* Deployment of the European Space Agency's (ESA) Mars Express Sub-Surface Sounding Radar Altimeter, which will look for subsurface water ice, has resumed after a short delay. The first of the radar's three booms had deployed only 12 of its 13 segments. ESA decided the cold could have affected the glassfibre, Kevlar booms and reoriented the Mars Express orbiter to let the Sun warm the boom – and it worked. The remaining two booms will be deployed this week.
* Orbital Sciences is to compete against Space Exploration Technologies' Falcon 1 to provide responsive space launches under a US Air Force contract worth up to $100 million. Orbital is offering two small air-launched boosters: Raptor 1, released from beneath a carrier aircraft and similar to its Lockheed L-1011-launched Pegasus; and Raptor 2, parachute-extracted from a USAF Boeing C-17 transport.

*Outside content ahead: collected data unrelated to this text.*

-- ==== Sys2Proof/Machine/Chain.lean ====
section
/-! DEFINITION. The emitter chain (03_firing.md, R87 to R103): loading, patterns and their swap, the judgement of a returned
frame, diagnosis and proof steps. The frames themselves are formed in HeadOps.lean. -/

namespace Sys2Proof.Machine

/-! ### Loading (R93, R94) -/

/-- The LOAD frames of a head's patterns, in index order. [DEDUCED, log 108] -/
def State.loads (s : State) (h : Nat) : List ChainCmd :=
  (s.image h).patterns.filterMap fun q => if q.2.isSome then some (.load q.1) else none

/-- CHAIN_LOAD (R94): after the head leaves OFF, CONFIG, one LOAD per pattern, VERIFY. -/
def execChainLoad (t : Time) (h : HeadIx) (s : State) : Host.Outcome State Fault Refusal :=
  s.run t fun s =>
    let c := (s.head h).chain
    if s.headState h = hsOff ∨ s.rd (R.EMT_STATUS.CHAIN h) ≠ 1 ∨ c.flight.isSome ∨ !c.queue.isEmpty then s
    else (s.updChain h fun c => { c with queue := .config :: s.loads h ++ [.verify] }).chainNext h

/-- The memory CRC of driver `i` that the image gives (R94): CRC-16 over mask and current word of each pattern.
[DEDUCED, log 108] -/
def State.memCrc (s : State) (h i : Nat) : Nat :=
  crc16 ((s.image h).patterns.flatMap fun q =>
    if q.2.isSome then
      let (m, k) := s.patternOf h q.1 i
      bytesLE 8 m ++ bytesLE 2 (k % 16)
    else [])

/-- VERIFY has passed as a frame: READY, or the drivers are loaded again (R94). [DEDUCED, log 108] -/
def State.verified (s : State) (h : Nat) (es : List ChainEntry) : State :=
  if es.zipIdx.all fun (e, i) => e.memCrc == s.memCrc h i then (s.wr (R.EMT_STATUS.CHAIN h) 3).refreshEmitter h
  else
    let s := (s.wr (R.EMT_STATUS.CHAIN h) 1).refreshEmitter h
    s.updChain h fun c => { c with queue := s.loads h ++ .verify :: c.queue }

/-! ### Patterns (R95, R96) -/

/-- Is every enabled emitter of a pattern masked (R102)? -/
def State.allMasked (s : State) (h p : Nat) : Bool :=
  let ds := indices (s.drivers h) fun i => (s.patternOf h p i).1 != 0
  !ds.isEmpty && ds.all fun i =>
    let m := (s.patternOf h p i).1
    m &&& (s.driver h i).mask == m

/-- The descriptor of the dwell that follows: in the frame, or dwell 0 of the next one. -/
def State.nextDesc (s : State) (h : Nat) : List Nat :=
  let c := (s.head h).scan
  let a := s.rd (R.SCAN_STATUS.ACTIVE_SLOT h)
  if c.inFrame ∧ c.nextDwell < s.progLen h a then s.descAt h a c.nextDwell else s.descAt h (s.nextSlot h) 0

/-- The descriptor of the dwell whose pattern is wanted next (R95): of the dwell that waits for its SWAP, else of the dwell that
follows in the frame. -/
def State.swapDesc (s : State) (h : Nat) : Option (List Nat) :=
  let c := (s.head h).scan
  let a := s.rd (R.SCAN_STATUS.ACTIVE_SLOT h)
  if !c.inFrame then none
  else if (s.head h).chain.swapWait then some c.desc
  else if c.nextDwell < s.progLen h a then some (s.descAt h a c.nextDwell)
  else none

/-- The pattern that a PATTERN frame is due for (R95): once SWAP for dwell d has been confirmed that of dwell d + 1, and from
frame start that of dwell 0, where it differs. -/
def State.patternDue (s : State) (h : Nat) : Option Nat :=
  let x := (s.head h).chain
  match s.swapDesc h with
  | none => none
  | some d => if x.active == some (Desc.pattern d) || x.nextPat == some (Desc.pattern d) then none else some (Desc.pattern d)

/-- Is a frame in flight or waiting? -/
def State.chainBusy (s : State) (h : Nat) : Bool := (s.head h).chain.flight.isSome || !(s.head h).chain.queue.isEmpty

/-- CHAIN_PATTERN_SEND (R95). -/
def execChainPatternSend (t : Time) (h : HeadIx) (s : State) : Host.Outcome State Fault Refusal :=
  s.run t fun s => match s.patternDue h with
    | none => s
    | some p =>
      let x := (s.head h).chain
      let sent := x.queue.contains (.pattern p) || (x.flight.any fun f => f.cmd == .pattern p)
      s.when (!sent) fun s => s.chainPut h (.pattern p)

/-- The last shot of the dwell in progress: its program's, or the one that a stop notice names (R371). -/
def State.lastShot (s : State) (h : Nat) : Nat :=
  let c := (s.head h).scan
  min (Desc.shotCntM1 c.desc) (c.stopShot.getD 4095)

/-- Is the last strobe of the dwell in progress out, and 50 ns past (R95)? -/
def State.swapClear (s : State) (h : Nat) : Bool :=
  let f := (s.head h).fire
  let out := s.rd (R.SCAN_POS.PHASE h) != 3 || s.headState h != hsScanning || !(s.head h).scan.fire ||
    (f.shots.head?.map fun x => decide (s.lastShot h ≤ x.k)).getD false
  out && match f.lastStrobe with
    | none => true
    | some a => decide (a + 50 ≤ s.now)

/-- CHAIN_SWAP_SEND (R95): no earlier than 50 ns after the last strobe of the dwell in progress, once the pattern that is wanted
is in NEXT. -/
def execChainSwapSend (t : Time) (h : HeadIx) (s : State) : Host.Outcome State Fault Refusal :=
  s.run t fun s =>
    let x := (s.head h).chain
    let wanted := (s.swapDesc h).any fun d => x.nextPat == some (Desc.pattern d)
    let sent := x.queue.contains .swap || (x.flight.any fun f => f.cmd == .swap)
    s.when (wanted && !sent && s.swapClear h) fun s => s.chainPut h .swap

/-- SWAP is confirmed (R95): the dwell that waits for it has settled at the later of servo settle and now. [DEDUCED, log 109] -/
def State.swapped (s : State) (h : Nat) : State :=
  let x := (s.head h).chain
  match x.nextPat with
  | none => s
  | some p =>
    let done := x.swapWait && Desc.pattern (s.head h).scan.desc == p
    let s := s.updChain h fun x => { x with
      active := some p, nextPat := none, swapFails := 0, swapWait := x.swapWait && !done }
    let s := s.wr (R.EMT_STATUS.ACTIVE_PAT h) p
    s.when done fun s => s.updScan h fun c => { c with settledAt := c.settledAt.map fun _ => s.now }

/-! ### Diagnosis (R102, R103) -/

/-- DIAG has passed: the open and short masks are shown, newly faulty emitters are masked and reported, and MASK follows. -/
def State.diagnosed (s : State) (h : Nat) (es : List ChainEntry) : State :=
  let bad (e : ChainEntry) : Nat := e.opens ||| e.shorts
  let fresh := es.zipIdx.foldl (fun n (e, i) => n + popcount 64 (bad e &&& ((s.driver h i).mask ^^^ (2 ^ 64 - 1)))) 0
  let s := es.zipIdx.foldl (fun s (e, i) => s.updChain h fun x => { x with
    drivers := SMap.upd driverDefault x.drivers i fun D =>
      { mask := D.mask ||| bad e, opens := e.opens, shorts := e.shorts } }) s
  let s := s.each fresh fun _ s => s.raise .emitterFault h
  let n := sumTo (s.drivers h) fun i => popcount 64 (s.driver h i).mask
  let s := s.wr (R.EMT_STATUS.MASKED h) n
  let excess := decide (s.rd (R.EMT_CFG.MASK_MAX h) < n) && !(s.head h).chain.limitHeld
  let s := s.when excess fun s => (s.updChain h fun x => { x with limitHeld := true }).raise .emitterLimit h
  if fresh = 0 then (s.updChain h fun x => { x with faultPend := false }).refreshEmitter h
  else (s.updChain h fun x => { x with queue := .mask :: x.queue }).refreshEmitter h

/-- What status entries show (R92, R102): over-temperature until a later frame shows it clear in every entry; an unmasked
fault, which DIAG then names. [DEDUCED, log 109] -/
def State.chainStatus (s : State) (h : Nat) (es : List ChainEntry) : State :=
  let good := es.filter (·.crcOk)
  let hot := good.any (·.overtemp)
  let clear := good.length == s.drivers h && !hot
  let s := (s.updChain h fun x => { x with overtemp := hot || (x.overtemp && !clear) }).refreshThermal h
  if good.any (·.fault) && !(s.head h).chain.faultPend then
    (s.updChain h fun x => { x with faultPend := true, queue := .diag :: x.queue }).refreshEmitter h
  else s

/-! ### Judging a frame (R91) -/

/-- DT by which the close MARK of a frame has to be back: 10 µs and twice the frame's length after its open MARK (R91). -/
def State.chainDeadline (s : State) (h : Nat) (f : ChainFlight) : Nat :=
  f.sentAt + 10000 + 2 * chainNs f.cmd (s.chainPayload h f.cmd).length (s.drivers h)

/-- Has a returned frame failed (R91)? -/
def State.frameFails (s : State) (h : Nat) (f : ChainFlight) (r : ChainReturn) : Bool :=
  !r.headerIntact || !r.whole || r.entries.length != s.drivers h || (r.entries.any fun e => !e.crcOk || e.rxErr || !e.act) ||
    decide (s.chainDeadline h f < s.now)

/-- A frame has failed: it is repeated up to 2 times, then the head goes to FAULT (R91). A SWAP that found NEXT_VALID clear
in a driver has PATTERN sent before it, of the pattern that it swaps (R96). [DEDUCED, log 109] -/
def State.chainFailed (s : State) (h : Nat) (f : ChainFlight) (nextClear : Bool) : State :=
  let s := s.updChain h fun x => { x with flight := none }
  if 2 ≤ f.fails then
    let s := (s.updChain h fun x => { x with queue := [] }).wr (R.EMT_STATUS.CHAIN h) 4
    ((s.raise .chainFail h).headFault h 2).refreshEmitter h
  else
    let s := (s.inc (R.EMT_CNT_RETRY.COUNT h)).raise .chainRetry h
    let x := (s.head h).chain
    match f.cmd, x.nextPat.or x.active, nextClear with
    | .swap, some p, true =>
      (s.updChain h fun x => { x with swapFails := f.fails + 1, queue := .swap :: x.queue }).chainStart h (.pattern p) 0
    | c, _, _ => s.chainStart h c (f.fails + 1)

/-- A frame has passed. -/
def State.chainPassed (s : State) (h : Nat) (c : ChainCmd) (es : List ChainEntry) : State :=
  let s := s.updChain h fun x => { x with flight := none, recover := x.recover - 1 }
  let s := match c with
    | .pattern p => s.updChain h fun x => { x with nextPat := some p }
    | .swap => s.swapped h
    | .verify => s.verified h es
    | .diag => s.diagnosed h es
    | .mask => s.updChain h fun x => { x with faultPend := false }
    | .config | .load _ | .proof _ => s
  s.refreshEmitter h

/-- CHAIN_FRAME_RETURN (R87 to R96, R102, R103): nothing is judged before the close MARK is back. -/
def execChainFrameReturn (t : Time) (h : HeadIx) (r : List Nat) (s : State) : Host.Outcome State Fault Refusal :=
  s.run t fun s => match (s.head h).chain.flight with
    | none => s
    | some f => match chainRead f.cmd r with
      | none => s
      | some r =>
        if s.frameFails h f r then
          let clear := r.entries.any fun e => e.crcOk && !e.nextValid
          let s := s.when (f.cmd == .swap && r.headerIntact) fun s => s.swapped h
          (s.chainFailed h f clear).chainStatus h r.entries
        else ((s.chainPassed h f.cmd r.entries).chainStatus h r.entries).chainNext h

/-- CHAIN_FRAME_TIMEOUT (R91): the close MARK has not returned in time. -/
def execChainFrameTimeout (t : Time) (h : HeadIx) (s : State) : Host.Outcome State Fault Refusal :=
  s.run t fun s => match (s.head h).chain.flight with
    | none => s
    | some f => if s.now < s.chainDeadline h f then s else s.chainFailed h f false

/-! ### Proof steps (R98 to R101) -/

/-- DT of the last proof of emitter index `e`. [DEDUCED, log 106] -/
def State.provedAt (s : State) (h e : Nat) : Nat := SMap.get (fun _ => 0) (s.head h).chain.proofs e

/-- Emitter indices whose last proof is older than PERIOD (R101). -/
def State.lateEmitters (s : State) (h : Nat) : List Nat :=
  indices (s.emitters h) fun e => decide (s.provedAt h e + s.rd (R.EMT_PROOF.PERIOD h) * 1000000 < s.now)

/-- Proof steps of a flyback: n_f, and every step that brings the late emitters within PERIOD again (R100, R101).
[DEDUCED, log 106] -/
def State.flybackSteps (s : State) (h : Nat) (p : Prog) : Nat :=
  let n := s.emitters h
  let next := s.rd (R.EMT_PROOF_STATUS.STEP h)
  (s.lateEmitters h).foldl (fun m e => max m ((e + n - next % n) % n + 1)) (s.proofSteps h p)

/-- The age of the oldest proof in ms, as EMT_PROOF_STATUS.AGE_MAX shows it. -/
def State.proofAge (s : State) (h : Nat) : Nat :=
  satU 16 ((List.range (s.emitters h)).foldl (fun m e => max m ((s.now - s.provedAt h e) / 1000000)) 0)

/-- PROOF_LATE (R101): an emitter's last proof is older than PERIOD. [DEDUCED, log 107] -/
def execProofLate (t : Time) (h : HeadIx) (s : State) : Host.Outcome State Fault Refusal :=
  s.run t fun s => s.when (s.scanning h && !(s.lateEmitters h).isEmpty) fun s => s.raise .proofLate h

/-- May a proof step take place now (R98, R99, R288): in flyback or in the cycle before the first frame, on a free chain, with
a range of at most 16 sectors? -/
def State.proofDue (s : State) (h : Nat) : Bool :=
  let c := (s.head h).scan
  let ph := s.rd (R.SCAN_POS.PHASE h)
  s.scanning h && !c.parking && (ph == 4 || (ph == 0 && !c.inFrame && c.firstFrame)) && (s.head h).chain.stepsDue != 0 &&
    !s.chainBusy h && decide ((s.proofRange h).sectors.length ≤ 16)

/-- PROOF_STEP (R98, R99, R288): one PROOF frame with its strobe; the step that ends a cycle has VERIFY sent (R94).
[DEDUCED, log 106] -/
def execProofStep (t : Time) (h : HeadIx) (s : State) : Host.Outcome State Fault Refusal :=
  s.run t fun s => s.when (s.proofDue h) fun s =>
    let e := s.rd (R.EMT_PROOF_STATUS.STEP h)
    let next := (e + 1) % s.emitters h
    let s := (s.chainPut h (.proof e)).updChain h fun x => { x with stepsDue := x.stepsDue - 1 }
    let s := s.wr (R.EMT_PROOF_STATUS.STEP h) next
    s.when (next == 0) fun s => (s.inc (R.EMT_CNT_CYCLE.COUNT h)).chainPut h .verify

end Sys2Proof.Machine
end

* Alliant TechSystems (ATK) has ground-tested deployment and attitude control of a 20 x 20m (65 x 65ft) solar sail in a vacuum chamber at NASA Glenn Research Center. The carbonfibre coilable masts between the sail segments, which tension the reflective film, weigh less than 70g/m when sized for an 80m sail, says ATK, while allowing the system to be compacted by a factor of 100 for launch.